» **ACTIVITY**
Tell how many lines in the data contain the word "portStop", and leave out everything else.

» **DATA FOR THE TASK**
################

/-- A wait begins with an access that waits where the engine had none that the store buffer holds and has one now. -/
theorem State.opRow_waits {s : State} {e kind ca lat : Nat} {v : Nat} {u : Fin 2} {o : Word} {l : Load}
    (h : (!s.olderStore e l && !s.isBad ca && !s.portHeld e ca) = false) (hl : l.fwd = none) (hca : l.addr = ca) :
    ∃ y : Engine,
      let s1 := (s.crossOut e ca).2
      let s' := if (s.engine e).loadHeld = false ∧ y.loadHeld = true then s1.waitBegin e else s1
      s.opRow e v (let p := s.atomicStart e kind ca o l; .plain (p.2.loadIssue e u p.1) lat) = s'.withEngineAfter e y ∧
      (s.engine e).Joined (s'.engine e) y u { l with xq := (s.crossOut e ca).1 } ca False := by
  subst hca
  generalize hs1 : (s.crossOut e l.addr).2 = s1
  generalize hl' : ({ l with xq := (s.crossOut e l.addr).1 } : Load) = l'
  have hx : s.engine e = s1.engine e := by
    rw [← hs1, State.engine_crossOut]
  have hrow : s.opRow e v (let p := s.atomicStart e kind l.addr o l; .plain (p.2.loadIssue e u p.1) lat) =
      s.opRow e v (.plain (if (!(s1.engine e).loadHeld && ((s1.engine e).join u l').loadHeld) = true
        then (s1.setEngine e ((s1.engine e).join u l')).waitBegin e else s1.setEngine e ((s1.engine e).join u l')) lat) := by
    rw [State.atomicStart_waits h]
    dsimp only
    rw [State.loadIssue_unknown _ _ _ (by rw [hl]; rfl), ← hx, ← hs1, ← hl']
  rw [hrow, hx]
  by_cases hw : (s1.engine e).loadHeld = false ∧ ((s1.engine e).join u l').loadHeld = true
  · obtain ⟨c, hc⟩ := s1.waitBegin_engine e
    have hheld : ((s1.waitBegin e).engine e |>.join u l').loadHeld = ((s1.engine e).join u l').loadHeld := by
      rw [hc]
      unfold Engine.join Engine.setLoads Engine.loadHeld
      split <;> rfl
    refine ⟨((s1.waitBegin e).engine e).join u l', ?_⟩
    rw [hheld]
    dsimp only
    rw [if_pos hw, if_pos (by rw [hw.1, hw.2]; rfl), State.opRow_plain_any, State.waitBegin_join]
    exact ⟨State.withEngineAfter_setEngine _ _ (Engine.join_cyc _ _ _), Engine.joined_join ⟨c, _, hc⟩ u l' l.addr⟩
  · refine ⟨(s1.engine e).join u l', ?_⟩
    dsimp only
    rw [if_neg hw, if_neg (by simpa using hw), State.opRow_plain_any]
    exact ⟨State.withEngineAfter_setEngine _ _ (Engine.join_cyc _ _ _), Engine.joined_join ⟨_, _, rfl⟩ u l' l.addr⟩

/-! ## The obligation -/

/-- Settles O16: an atomic is refused, performed at once with its answer as the data of its access, or its access waits. -/
theorem atomicsActOnTheirWordAtOnce : Obligations.AtomicsActOnTheirWordAtOnce := by
  unfold Obligations.AtomicsActOnTheirWordAtOnce
  intro e u a s x o ca w older waits cross s1 acts reads writes s0 free
  have hacts (c : Instr) (kind need : Nat) (refusal : Option (Nat × Word)) (answer : Word) (after : State) (stores : Prop)
      (hrow : exec c s = .next (s.opRow e (lsuUnit u) (atomicOp kind u s e a))) (hneed : need = if kind = 1 then 0 else 1)
      (hrefusal : s.atomicRefused e kind a = refusal) (hp : s0.AtomicPerforms e kind ca o answer after stores) :
      acts c kind need refusal answer after stores := by
    have hw : (!s.olderStore e (s.atomicLoad e u kind a) && !s.isBad ca && !s.portHeld e ca) = !waits := by
      have hold : s.olderStore e (s.atomicLoad e u kind a) =
          ((x.sb ++ x.sbWait).any (fun b => older b.seq b.addr b.bytes) || x.outStores.any (fun o => older o.seq o.addr o.bytes) ||
            (decide (e.val < 192) && (s.sect (e / 32)).posts.any (fun p => decide (p.eng = e) && older p.seq p.addr p.bytes))) := by
        simp only [State.olderStore, older, ← Bool.and_assoc]
        rfl
      rw [hold]
      simp only [waits, Bool.not_or]
    simp only [acts]
    by_cases hoff : s.atomicOffered e kind = false
    · rw [if_pos ((atomicOffered_eq_false hneed).mp hoff), hrow, atomicOp_notOffered hoff]
      rfl
    · rw [if_neg (fun h => hoff ((atomicOffered_eq_false hneed).mpr h))]
      replace hoff : s.atomicOffered e kind = true := by simpa using hoff
      by_cases hrange : atomicRange e a.toNat = false
      · rw [if_pos hrange, hrow, atomicOp_outside hoff hrange]
        rfl
      · rw [if_neg hrange]
        replace hrange : atomicRange e a.toNat = true := by simpa using hrange
        match refusal, hrefusal with
        | some (code, ea), hrefusal =>
          rw [hrow, atomicOp_refused hoff hrange hrefusal]
          rfl
        | none, hrefusal =>
          rw [hrow, atomicOp_accepted hoff hrange hrefusal]
          by_cases hwt : waits = true
          · have hcross : cross = crossSect e ca := if_pos hwt
            have hout : s1 = (s.crossOut e ca).2 ∧ (match (generalizing := false) cross with | some m => (s.sect m).xqNo | none => 0) = (s.crossOut e ca).1 := by
              simp only [s1, hcross, State.crossOut]
              cases crossSect e ca <;> exact ⟨rfl, rfl⟩
            obtain ⟨y, hy, hj⟩ := State.opRow_waits (v := lsuUnit u) (lat := 2) (u := u) (kind := kind) (o := o) (hw.trans (by rw [hwt]; rfl))
              (l := s.atomicLoad e u kind a) rfl rfl
            rw [← hout.1] at hy hj
            refine ⟨{ s.atomicLoad e u kind a with xq := (s.crossOut e ca).1 }, rfl, rfl, rfl, rfl, rfl, rfl, rfl, rfl, rfl, rfl,
              (if_pos hwt).symm, rfl, rfl, rfl, rfl, hout.2.symm, y, ?_⟩
            rw [if_pos hwt]
            refine ⟨congrArg Host.Outcome.next hy, hj.own, hj.other, hj.order, fun k d => (hj.lines k d).trans (and_congr_right' ?_), hj.rest⟩
            simp [hwt]
          · have hcross : cross = none := if_neg hwt
            have hno : waits = false := by simpa using hwt
            obtain ⟨y, hy, hj⟩ := State.opRow_performed (v := lsuUnit u) (lat := 2) (u := u) (l := s.atomicLoad e u kind a)
              (hw.trans (by rw [hno]; rfl)) hp
            refine ⟨{ s.atomicLoad e u kind a with fwd := some (wordBytes answer), xq := 0 }, rfl, rfl, rfl, rfl, rfl, rfl, rfl, rfl, rfl, rfl,
              (if_neg hwt).symm, rfl, rfl, rfl, rfl, by rw [hcross], y, ?_⟩
            rw [if_neg hwt]
            refine ⟨congrArg Host.Outcome.next hy, hj.own, hj.other, hj.order, fun k d => (hj.lines k d).trans (and_congr_right' ?_), hj.rest⟩
            simp [hno]
  have hresv : x.resv = (s0.engine e).resv := by
    obtain ⟨c, hc⟩ := s.softRead_engine ca e e
    exact (congrArg Engine.resv hc).symm
  have hw : s0.word ca = w := s.word_softRead ca _ ca
  refine ⟨hacts _ 1 0 _ _ _ _ rfl rfl rfl ?_, hacts _ 2 1 _ _ _ _ rfl rfl Option.or_none ?_,
    hacts _ 3 1 _ _ _ _ rfl rfl Option.none_or ?_⟩
  · rw [← hw]
    exact s0.tas_performs e ca o
  · rw [← hw]
    exact s0.lr_performs e ca o
  · rw [hresv]
    exact s0.sc_performs e ca o
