-- ==== Sys2Proof/Syntax.lean ====
section
/-! DEFINITION. The instructions and events of the module as data (spec 08, and the rows of spec/opcode_table.json). -/

namespace Sys2Proof

/-- What moves in one step: a hart of a core, or the firmware core of a quadrant (R11, R323). -/
inductive Agent where
  /-- Hart `h` of the core with CID `cid`. -/
  | hart (cid h : Nat)
  /-- The firmware core of quadrant `q`. -/
  | fw (q : Nat)
  deriving DecidableEq, Repr

/-- The element types of R144, in code order. -/
inductive EType where
  | f64 | f32 | f16 | bf16 | e4m3 | e5m2 | e2m1 | i4 | i8 | i16 | i32 | i64 | n8 | n16 | n32 | n64
  deriving DecidableEq, Repr

/-- The fields of an E-word, R143; the major is the constructor. -/
structure EWord where
  vd : BitVec 6
  va : BitVec 6
  vb : BitVec 6
  vc : BitVec 6
  ca : Bool
  cb : Bool
  cc : Bool
  k : BitVec 3
  pol : Bool
  sh : Bool
  ty : BitVec 4
  rm : BitVec 3
  sg : BitVec 3
  xs : Bool
  fn : BitVec 13
  deriving DecidableEq, Repr

/-- The trap causes of R297. -/
inductive Cause where
  | illegal | privInsn | privCsr | misaligned | windowStraddle | addrHole | addrProt | xlateFault | tierAccess
  | syscall | userTrap | matoff | matSource | matRing | sparseMeta | deferred | reduceState | stepWindow | staleHalo
  | gridDesc | gridFull | gridHandle | gridBlock | gridBusy | syncUninit | syncOverflow | copyParam | copyAbort
  | remoteAccess | remoteLength | spawnFull | heapFree | loopRange | poison
  | msgNohandler | inboxQuota | tierNoframe | ovfFault | ctxShape | ctxFormat | ctxSpace
  deriving DecidableEq, Repr

/-- A trap before its entry: the cause with the sub-cause and the two trap values (R295, R297). -/
structure Trap where
  cause : Cause
  sub : Nat := 0
  val : Word := 0
  val2 : Word := 0
  deriving DecidableEq, Repr

/-- A message record without its placement: the header fields of R92 and the payload bytes. -/
structure Msg where
  type : Nat
  sep : Nat
  scid : Nat
  units : Nat
  seq : Nat
  payload : List Byte
  deriving DecidableEq, Repr

/-- The contents of a vector request packet (R376); `bad` lists the elements whose data is poisoned (R360), and
`reserved` is the number that the Reserved fields hold, the lowest first. -/
structure VecReq where
  kind : Nat
  esz : Nat
  ixw : Bool
  byp : Bool
  vl : Nat
  base : Word
  stride : Word
  act : List Bool
  idx : List Nat
  data : List Nat
  bad : List Nat
  reserved : Nat
  deriving DecidableEq, Repr

/-- The operation a fabric request asks for (R374, R376, R381). -/
inductive ReqOp where
  /-- A read of `n` bytes: a remote load, an RGET row or a row of a remote gather. -/
  | load (addr : Word) (n : Nat)
  /-- A masked write: a combining-buffer line, an RPUT packet or a row of a remote scatter; `bad` lists the bytes whose
  source is poisoned (R360). -/
  | store (addr : Word) (data : List (Option Byte)) (bad : List Nat)
  /-- RATOM (R252). -/
  | atomic (op : BitVec 4) (dbl : Bool) (addr a b : Word)
  /-- A remote full/empty operation (R256): op 0 LDFE, 1 STFE, 2 FESET, 3 FECLR. -/
  | fe (op : Nat) (addr v : Word)
  /-- ARRIVE or a piece's contribution at the token's endpoint (R88, R255). -/
  | contribute (tok : Word) (n : Nat)
  /-- SGEN, or the read of an AWAIT, at the token's endpoint (R253, R255). -/
  | syncRead (tok : Word)
  /-- A waiter registration (R91). -/
  | register (tok : Word)
  /-- A wake notice (R91). -/
  | wake (gran : Nat)
  /-- A message (R260). -/
  | msg (dcid : Nat) (m : Msg)
  /-- A vector request (R376). -/
  | vec (v : VecReq)
  /-- A halo push toward another endpoint (R127): the grid key, the global block, the region, the step and its elements as
  (offset in the frame, bytes, poisoned). `part` is twice the number of the source among the region's sources, plus one in a packet
  that is not the push's last; `sn` is the number its source gave the push, which tells a push that is sent again from a later one. -/
  | push (sn key blk region part step : Nat) (els : List (Nat × List Byte × Bool))
  deriving DecidableEq, Repr

/-- A message with the CID of its target core (R92, R260). -/
structure Delivery where
  cid : Nat
  msg : Msg
  deriving DecidableEq, Repr

/-- A direction of a port's session: the one whose sender is this device, or its peer (R383). -/
structure KeySide where
  port : Nat
  sender : Bool
  deriving DecidableEq, Repr

/-- A request as it arrives from the fabric, with its virtual channel and its source (R374, R376, R377, R379). -/
structure Req where
  vc : Nat
  rid : Nat
  sep : Nat
  spart : Nat
  scid : Nat
  seq : Nat
  op : ReqOp
  deriving DecidableEq, Repr

/-- The answers of a target (R374, VC1). -/
inductive Resp where
  /-- Bytes of a load, or of the active elements of a vector load in index order; `bad` lists those that are poisoned
  (R360). -/
  | data (bs : List Byte) (bad : List Nat)
  /-- The old value of an atomic or the word an LDFE took. -/
  | value (v : Word)
  /-- Done, with nothing to return. -/
  | ack
  /-- A full/empty operation is held at its home unit (R86). -/
  | held
  /-- The V and GEN fields of a sync word. -/
  | sync (v : Bool) (gen : Nat)
  deriving DecidableEq, Repr

/-- The algorithms of SPDM that the device offers (R382), and those of others. -/
inductive SpdmAlgorithm where
  | ecdsaP384
  | sha384
  | secp384r1
  | aes256gcm
  | other (n : Nat)
  deriving DecidableEq, Repr

/-- An evidence block (R382): the endpoint it names, its bytes, the device's public key with its signature, and the key of an LMS tree,
which the device's key certifies (R395), with its signature. -/
structure EvidenceBlock where
  sep : Nat
  bytes : List Byte
  ecdsaKey : Nat
  ecdsa : Nat
  lmsKey : Nat
  treeCert : Nat
  lms : Nat
  deriving DecidableEq, Repr

/-- Which party's result the accepted execution agrees with after a retry of the checking lane (R357). -/
inductive CheckRound where
  /-- W' = C' = C: the working lane erred. -/
  | working
  /-- W' = C' = W: the Chameleon lane erred. -/
  | chameleon
  /-- W' = C' equal to neither, or W' and C' differ. -/
  | both
  deriving DecidableEq, Repr

/-- Who makes a contribution (R88). -/
inductive Contributor where
  /-- A core's copy, ARRIVE or push. -/
  | core (cid : Nat)
  /-- The launch processor of a quadrant (DONEK). -/
  | launch (q : Nat)
  /-- The partition controller (CTOKEN). -/
  | controller
  /-- Another endpoint, bound to a partition of this device. -/
  | remote (ep part : Nat)
  deriving DecidableEq, Repr

/-- One firmware slot of the Eft's flash (R393, R394). -/
structure FwSlot where
  svn : Nat
  /-- The payloads: physical address and bytes (R391, R393). -/
  payloads : List (Nat × List Byte)
  /-- The SHA-384 hash of each payload in the manifest. -/
  hashes : List Nat
  /-- The ECDSA P-384 signature and the LMS signature of the manifest. -/
  ecdsa : Nat
  lms : Nat
  /-- The public keys under which they are verified. -/
  ecdsaKey : Nat
  lmsKey : Nat
  /-- The writing of the slot came to its end (R394). -/
  complete : Bool
  deriving DecidableEq, Repr

/-- A word that decodes to no instruction (R138, R142, R147, R148). -/
inductive BadWord where
  | sword (w : BitVec 32)
  | eword (w : Word)
  deriving DecidableEq, Repr
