/-- The end of a partition command (R342): ERR as given, DONE + 1, BUSY := 0, and CTOKEN's contribution. -/
def State.endCommand (s : State) (p : Nat) (err : Bool) : State :=
  let a := pcaWord p 7
  let done := bits (s.dev8 a) 31 0
  let s := ((s.setField a 62 62 (flag err)).setField a 31 0 (done + 1)).setField a 63 63 0
  let tok := word (s.dev8 (pcaWord p 4))
  if tok = 0 then s else s.contribute tok 1 .controller 0 (s.firmwareRoot 0) false 0

/-- The states in which a command is accepted (R344). -/
def commandAccepted (cmd st : Nat) : Bool :=
  (cmd == 1 && st == 0) || (cmd == 2 && st == 1) || (cmd == 3 && st == 3) || (cmd == 4 && (st == 3 || st == 4))

/-- A store to word 0 of a partition entry with CMD not 0 is taken as a command (R342, R343). -/
def State.takeCommand (s : State) (p : Nat) : State :=
  let cmd := bits (s.dev8 (pcaWord p 0)) 63 60
  if cmd = 0 then s
  else if commandAccepted cmd (s.partState p) then
    let s := (s.setField (pcaWord p 7) 63 63 1).setField (pcaWord p 7) 62 62 0
    let s : State := { s with commands := s.commands ++ [{ part := p, cmd := cmd, accepted := true, counts := [] }] }
    s.later (match cmd with | 1 => .activate p | 2 => .drain p | 3 => .resetPartition p | _ => .release p)
  else s.endCommand p true

/-- Put a port into a state (R384). -/
def State.setPortState (s : State) (i st : Nat) : State := s.setField (portWord i 1) 63 62 st

/-- Replace what a port keeps beside its entry. -/
def State.setPort (s : State) (i : Nat) (p : Port) : State :=
  if h : i < 16 then { s with fabric := { s.fabric with ports := s.fabric.ports.set i p } } else s

/-- A port enters ERROR with a code (R384); requests that wait for a port look for one again. -/
def State.portError (s : State) (i code : Nat) : State :=
  ((s.setPortState i 3).setField (portWord i 1) 61 56 code).reroute (· == .queued)

/-- A change of PORT.PEER (R384): stored while unlocked, ERROR with code 2 while locked or running, ignored in ERROR. -/
def State.portPeer (s : State) (i peer : Nat) : State :=
  match s.portState i with
  | 0 => s.setField (portWord i 0) 12 0 peer
  | 3 => s
  | _ => s.portError i 2

/-- The command LOCK (R384): configuration is frozen and SPDM starts with KEYEPOCH 0. DEDUCED (log entry 86): a port out of service takes
no LOCK and no START, since nothing moves back onto it before its lease ends (R366). -/
def State.portLock (s : State) (i : Nat) : State :=
  if s.portState i = 0 ∧ s.portService i then
    ((s.setPortState i 1).setField (portWord i 1) 31 0 0).setPort i Port.fresh
  else s

/-- The command START (R384): traffic starts once the session is established, and requests that wait for a port go on. -/
def State.portStart (s : State) (i : Nat) : State :=
  if s.portState i = 1 ∧ (s.port i).established ∧ s.portService i then (s.setPortState i 2).reroute (· == .queued) else s

/-- The command STOP (R384): keys are erased, and the port's unanswered packets are sent again over another port (R377). DESIGN CHOICE
(log entry 86): also from RUN, where the spec says nothing of them. -/
def State.portStop (s : State) (i : Nat) : State :=
  ((s.setPortState i 0).setPort i Port.fresh).reroute fun w => w == .port i || w == .queued

/-- A store to word 0 of a port entry: a change of PEER first, then the command (R385). -/
def State.portStore (s : State) (i old new : Nat) : State :=
  let s := if bits old 12 0 ≠ bits new 12 0 then s.portPeer i (bits new 12 0) else s
  match bits new 63 60 with
  | 1 => s.portLock i
  | 2 => s.portStart i
  | 3 => s.portStop i
  | _ => s

/-! ### Performing stores -/

/-- A store's effects beside its bytes: a partition command is taken, a port's word 0 acts (R342, R385). -/
def State.storeHooks (old s : State) (ws : List (Loc × Byte)) : State :=
  let parts := (ws.filterMap fun w => match w.1 with
    | .dev a => (match pcaField a with | some (p, 0) => some p | _ => none)
    | _ => none).dedup
  let s := parts.foldl (fun t p => if bit (old.dev8 (pcaWord p 7)) 63 then t else t.takeCommand p) s
  let ports := (ws.filterMap fun w => match w.1 with
    | .dev a => (match portField a with | some (i, 0) => some i | _ => none)
    | _ => none).dedup
  ports.foldl (fun t i =>
    let w := old.dev8 (portWord i 0)
    let new := ofBytes ((List.range 8).map fun k =>
      match ws.lookup (.dev (portWord i 0 + k)) with
      | some b => b
      | none => BitVec.ofNat 8 (w / 256 ^ k))
    t.portStore i w new) s

/-- The words of which a store writes all 8 bytes; their poison ends (R360). -/
def wholeWords (ws : List (Loc × Byte)) : List Loc :=
  ((ws.map fun w => w.1.word).dedup).filter fun l => (l.run 8).all fun k => ws.any (·.1 == k)

/-- A page leaves a core's notice table when its entry's T bit is clear (R99). -/
def State.purgeNotices (s : State) : State :=
  if s.cores.all fun c => c.2.notice.isEmpty then s
  else
    let keep := fun e : Nat × Nat => match s.walk e.2 e.1 with
      | .ok l => bit l.pte 62
      | .error _ => false
    { s with cores := s.cores.map fun c => (c.1, { c.2 with notice := c.2.notice.filter keep }) }

/-- A bad link of a run list may be reported again after a store to it or to the QCTL it names (R311). -/
def State.purgeReports (s : State) (ws : List (Loc × Byte)) : State :=
  if s.quads.all fun k => k.reported.isEmpty then s
  else
    let hit := fun a => ws.any fun w => match w.1 with
      | .dev b => b / 8 == a / 8
      | _ => false
    { s with quads := s.quads.map fun k => { k with reported := k.reported.filter fun r => !hit r.1 && !hit r.2.2 } }

/-- The root and the user check of a copy (R332). -/
def State.copyRoot (s : State) (c : Copy) : Nat × Bool :=
  match c.agent with
  | .fw q => (s.firmwareRoot q, false)
  | .hart _ _ => if c.sup then ((s.rootsOf (s.partOf c.cid)).2, false) else ((s.rootsOf (s.partOf c.cid)).1, true)

/-- The address of a core's message-vector entry of a type (R22, R293). -/
def Core.vectorAddr (c : Core) (type : Nat) : Nat := c.mvtbase.toNat % 2 ^ 57 / 4096 * 4096 + 16 * type

/-- The place of a core's message-vector entry of a type, under SROOT (R22, R293). -/
def State.vectorSpot (s : State) (cid type : Nat) : Except Trap Spot :=
  let va := (s.core cid).vectorAddr type
  if va ≥ 2 ^ 56 then .error { cause := .addrHole, val := word va }
  else do
    let p ← s.pagedSpot (s.rootsOf (s.partOf cid)).2 false false va 16
    p.noTier va

/-- A message held at a core's inbox head is looked at again after a store to its vector entry, or to an entry along the walk of
its address (R23; log entry 41). -/
def State.rehandle (s : State) (ws : List (Loc × Byte)) : State :=
  let lines := (ws.filterMap fun (w : Loc × Byte) => match w.1 with | .dev a => some (a / 64) | _ => none).dedup
  s.cores.foldl (fun t c =>
    match c.2.inbox.find? fun r => !r.pad && !r.made with
    | none => t
    | some r =>
      let walked := (s.walkPath (c.2.vectorAddr r.msg.type) walkLevels (s.rootsOf (s.partOf c.1)).2).any lines.contains
      let stored := match s.vectorSpot c.1 r.msg.type with
        | .ok p => ws.any fun w => p.locs.contains w.1
        | .error _ => false
      if walked || stored then t.later (.handlerCreate c.1) else t) s

/-- The address in a core's overflow ring where its next message begins (R95). -/
def Core.nextOvf (c : Core) : Nat := c.ovfbase.toNat % 2 ^ 57 / 64 * 64 + c.ovfW % max 1 c.ovfSize * 64

/-- Held copies, pushes, contributions and messages of the device walk again after a store to their walk, and page-ins without a frame look
again after a store to POOL or PROD (R95, R337, R338, R399). -/
def State.rewalk (s : State) (ws : List (Loc × Byte)) : State :=
  let lines := (ws.filterMap fun (w : Loc × Byte) => match w.1 with | .dev a => some (a / 64) | _ => none).dedup
  let on := fun (root va : Nat) => (s.walkPath va walkLevels root).any lines.contains
  let t := s.copies.foldl (fun (t : State) c => match c.held with
    | .walk k => if on (s.copyRoot c).1 k.val.toNat then t.later (.copyRewalk c.id.toNat) else t
    | _ => t) s
  let t := if s.pushes.any (fun p => match p.held with
      | .walk k => on (s.rootsOf p.part).1 k.val.toNat
      | _ => false) then t.later (.skinkWriteLand 0) else t
  let t := if s.heldContributions.any fun h => on h.root (tokenGran h.tok * 16) then t.later (.heldContributionRewalk 0) else t
  let t := s.cores.foldl (fun (t : State) c =>
    if !c.2.generated.isEmpty && on (s.rootsOf (s.partOf c.1)).2 c.2.nextOvf then t.later (.generatedMsgPlace c.1) else t) t
  s.pageins.foldl (fun (t : State) p =>
    let pool := s.dev8 (pcaWord p.part 3)
    let prod := match s.pagedSpot (s.rootsOf p.part).2 false false (pool + 32 * p.size + 16) 8 with
      | .ok q => q.locs.filterMap fun (l : Loc) => match l with | .dev a => some (a / 64) | _ => none
      | .error _ => []
    if p.frame.isNone && (lines.contains (pcaWord p.part 3 / 64) || prod.any lines.contains) then
      t.later (.pageInFrameRetry p.entry)
    else t) t

/-- PERFORM A STORE of bytes at places (R103, R233, R336, R360): it waits for a lease or a pinned entry line. -/
def State.perform (s : State) (ws : List (Loc × Byte)) : Except Stop State :=
  if ws.any fun w => s.leased w.1 || s.pinned w.1 then .error .wait
  else
    let t := s.putBytes (ws.map fun w => (w.1, s.maskedByte w.1 w.2))
    let t := (wholeWords ws).foldl (fun t l => if t.poisonAt l then t.putPoison l false else t) t
    .ok ((((s.storeHooks t ws).purgeReports ws).purgeNotices.rewalk ws).rehandle ws)

end Sys2Proof.Machine
end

################

» **EXPECTED ANSWER**
2